Sat Jun 21 18:53:18 PDT 2008

First, is there a way to search the archives for this list ?  I  
apologize in advance if I have stepped on a FAQ.

My goal is to execute legacy binary machine code from a very old one  
of a kind computer on a variety of modern computers.   I already wrote  
an emulator for the legacy machine that executes the old machine  
code.  However, my emulator is just an interpreter and therefore has  
some limitations:

- The emulator spends a lot of time in an executive loop that fetches  
legacy instructions, decodes them, and jumps to appropriate C  
functions that emulate each legacy instruction.  The executive loop  
also has to handle emulated interrupts, support single-step debugging,  
etc.

- The emulator is compiled and run on only a few modern hardware/ 
operating system combinations.  The emulator is fairly portable, but  
extensive optimizations on some platforms restrict capabilities on  
other platforms.

- The emulator executes the legacy machine code unmodified which is  
good, but that means opportunities for optimization are lost.  The  
legacy machine code is full of dead code, jumps to jumps, redundant  
sub-expressions, unnecessary memory accesses, etc.  Back in the old  
days, compilers really didn't optimize at all.  They generated  
horrible code that was sometimes hand modified.

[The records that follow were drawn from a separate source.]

/-- Whatever the schedule, the placed frame is there when the tick begins: four bytes in `buf`, the fifth next to be taken. -/
theorem deliver_placeFrame (f : Frame) (s : State) :
    (deliver (placeFrame f s)).fill = 4 ∧ (deliver (placeFrame f s)).buf = { f with cmd := s.buf.cmd } ∧
      ∃ later, (deliver (placeFrame f s)).rx = f.cmd :: later := by
  rcases deliver_cases (placeFrame f s) with ⟨-, hd⟩ | ⟨x, rest, hsched, hd⟩ <;> rw [hd]
  · exact ⟨rfl, rfl, _, rfl⟩
  · rw [applyInput_of_no_reset x _ (placeFrame_next_not_reset f s x rest hsched)]
    exact ⟨rfl, rfl, _, rfl⟩

/-! ### What a command and the return to `Idle` leave unchanged -/

/-- No command writes the opcode byte of `buf` (R112). -/
@[simp] theorem commandBuf_cmd (P : Params) (i : Instr) (s : State) : (commandBuf P i s).cmd = s.buf.cmd := by
  cases i <;> rfl

@[simp] theorem afterFrame_buf_cmd (P : Params) (s : State) : (afterFrame P s).buf.cmd = s.buf.cmd :=
  commandBuf_cmd P _ _

@[simp] theorem afterFrame_armed (P : Params) (s : State) : (afterFrame P s).armed = false := rfl
@[simp] theorem afterFrame_deadline (P : Params) (s : State) : (afterFrame P s).deadline = s.deadline := rfl

/-! ### A step, row by row -/

section
variable {s : State} {b : Byte} {rest : List Byte}

/-- An empty tick with no deadline passed changes nothing (R77). -/
theorem step_of_no_timeout (hrx : (deliver s).rx = [])
    (hkeep : ¬((deliver s).armed = true ∧ (deliver s).deadline < (deliver s).now)) : step s = .next (deliver s) := by
  obtain ⟨-, hempty, -⟩ := stepForEveryParameterChoice params s
  rw [step_eq_stepWith, hempty hrx, if_neg hkeep]

/-- An empty tick past the deadline returns to `Idle` (R78). -/
theorem step_of_timeout (hrx : (deliver s).rx = [])
    (hout : (deliver s).armed = true ∧ (deliver s).deadline < (deliver s).now) :
    step s = .next { deliver s with fill := 0, armed := false } := by
  obtain ⟨-, hempty, -⟩ := stepForEveryParameterChoice params s
  rw [step_eq_stepWith, hempty hrx, if_pos hout]

/-- The first byte is stored at index 0 and arms the deadline (R79). -/
theorem step_of_first_byte (hrx : (deliver s).rx = b :: rest) (h0 : (deliver s).fill = 0) :
    step s = .next
      { deliver s with
        rx := rest
        buf := { (deliver s).buf with p1 := b }
        fill := 1
        deadline := (deliver s).now + 500
        armed := true } := by
  obtain ⟨-, -, hbyte⟩ := stepForEveryParameterChoice params s
  obtain ⟨hfirst, -, -⟩ := hbyte b rest hrx
  exact (step_eq_stepWith s).trans (hfirst h0)

/-- A later byte below completion is stored, and only the fill index moves on (R80). -/
theorem step_of_later_byte (hrx : (deliver s).rx = b :: rest) (h0 : (deliver s).fill ≠ 0)
    (h4 : (deliver s).fill ≠ 4) :
    step s = .next
      { deliver s with
        rx := rest, buf := (deliver s).buf.set (deliver s).fill b, fill := (deliver s).fill + 1 } := by
  obtain ⟨-, -, hbyte⟩ := stepForEveryParameterChoice params s
  obtain ⟨-, hlater, -⟩ := hbyte b rest hrx
  exact (step_eq_stepWith s).trans (hlater h0 h4)

/-- The fifth byte completes the frame, which is dispatched (R81). -/
theorem step_of_completing_byte (hrx : (deliver s).rx = b :: rest) (h4 : (deliver s).fill = 4) :
    step s = .next
      (afterFrame params { deliver s with rx := rest, buf := { (deliver s).buf with cmd := b } }) := by
  have h0 : (deliver s).fill ≠ 0 := by simp [h4]
  rw [step_eq_stepWith, stepWith, tickWith_of_fifth_byte params _ b rest hrx h4, takeByte_of_filling _ _ _ _ h0, h4,
    frame_set_four]
  rfl

end

@[simp] theorem deliver_dispatched (s : State) : (deliver s).dispatched = s.dispatched :=
  dispatched_of_trace_eq s _ (deliver_trace s)

theorem frame_get_set (f : Frame) (k : Fin 5) (b : Byte) : (f.set k b).get k = b := by
  fin_cases k <;> rfl

/-! ### The deadline in a byte tick (R79, R88) -/

theorem takeByte_with_deadline_of_idle (n : Nat) (b : Byte) (rest : List Byte) (s : State) (d : Nat)
    (h : s.fill = 0) : takeByte n b rest { s with deadline := d } = takeByte n b rest s := by
  rw [takeByte_of_idle n b rest s h, takeByte_of_idle n b rest { s with deadline := d } h]
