-- ==== Sys2Proof/Word.lean ====
section
/-! DEFINITION. The word types of the block: `u8`, `u32` and `u64` of spec/00_scope.md R10. -/

namespace Sys2Proof

/-- A byte, 8 bits (R10). -/
abbrev Byte := BitVec 8

/-- A word, 32 bits: the width of every register, of every port access and of SHA-1's arithmetic (R9, R10). -/
abbrev Word := BitVec 32

/-- A 64-bit unsigned number: the counter and the time (R9). -/
abbrev DWord := BitVec 64

end Sys2Proof
end

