-- ==== Sys2Proof/Machine/Flags.lean ====
section
/-! DEFINITION. The status flags and control bits: the words the host reads, write-1-to-clear, the `CTRL` write, and the
interrupt output (spec/10_state.md R18, R19; spec/44_host_access.md R94, R98, R99; spec/60_exceptions.md R111). -/

namespace Sys2Proof.Machine

/-- `STATUS.BUSY`, 1 exactly when `SEQ != IDLE`; not stored (R18). -/
def busy (s : State) : Bool := s.seq != .idle

/-- The value a read of `STATUS` returns: `(LASTOP << 16) | (ERRCODE << 8) | (WRIGN << 4) | (MATCH << 3) | (ERROR << 2) |
(DONE << 1) | BUSY` (R94). -/
def statusWord (s : State) : Word :=
  (s.status.lastOp.setWidth 32 <<< 16) ||| (s.status.errCode.setWidth 32 <<< 8) ||| (bitWord s.status.wrIgn <<< 4)
    ||| (bitWord s.status.matched <<< 3) ||| (bitWord s.status.error <<< 2) ||| (bitWord s.status.done <<< 1)
    ||| bitWord (busy s)

/-- The value a read of `CTRL` returns: `(IE_ERROR << 1) | IE_DONE` (R94). -/
def ctrlWord (c : Ctrl) : Word := (bitWord c.ieError <<< 1) ||| bitWord c.ieDone

/-- `irq = (DONE & IE_DONE) | (ERROR & IE_ERROR)` (R111). -/
def irq (s : State) : Bool := (s.status.done && s.ctrl.ieDone) || (s.status.error && s.ctrl.ieError)

/-- A write to `STATUS`: bit 1 clears `DONE`, bit 2 clears `ERROR` and `ERRCODE` together, bit 4 clears `WRIGN`; a written
0 and every other bit change nothing (R98). -/
def clearFlags (v : Word) (f : Status) : Status :=
  { f with
    done := f.done && !v.getLsbD 1
    error := f.error && !v.getLsbD 2
    errCode := if v.getLsbD 2 then 0#4 else f.errCode
    wrIgn := f.wrIgn && !v.getLsbD 4 }

/-- The enables a `CTRL` write without `SRST` stores: bits 0 and 1 (R99). -/
def ctrlOf (v : Word) : Ctrl := { ieDone := v.getLsbD 0, ieError := v.getLsbD 1 }

end Sys2Proof.Machine
end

My idea is to convert my emulator into a translator that emits LLVM IR  
either directly or via calls to the LLVM library.  I would then  
execute the result via JIT or native code compilation...

Is this a reasonable approach ?
Can this approach be used even when the legacy code is self  
modifying ?  After a code modification, a re-translation and re-JIT  
would be needed.

Are there any general suggestions ?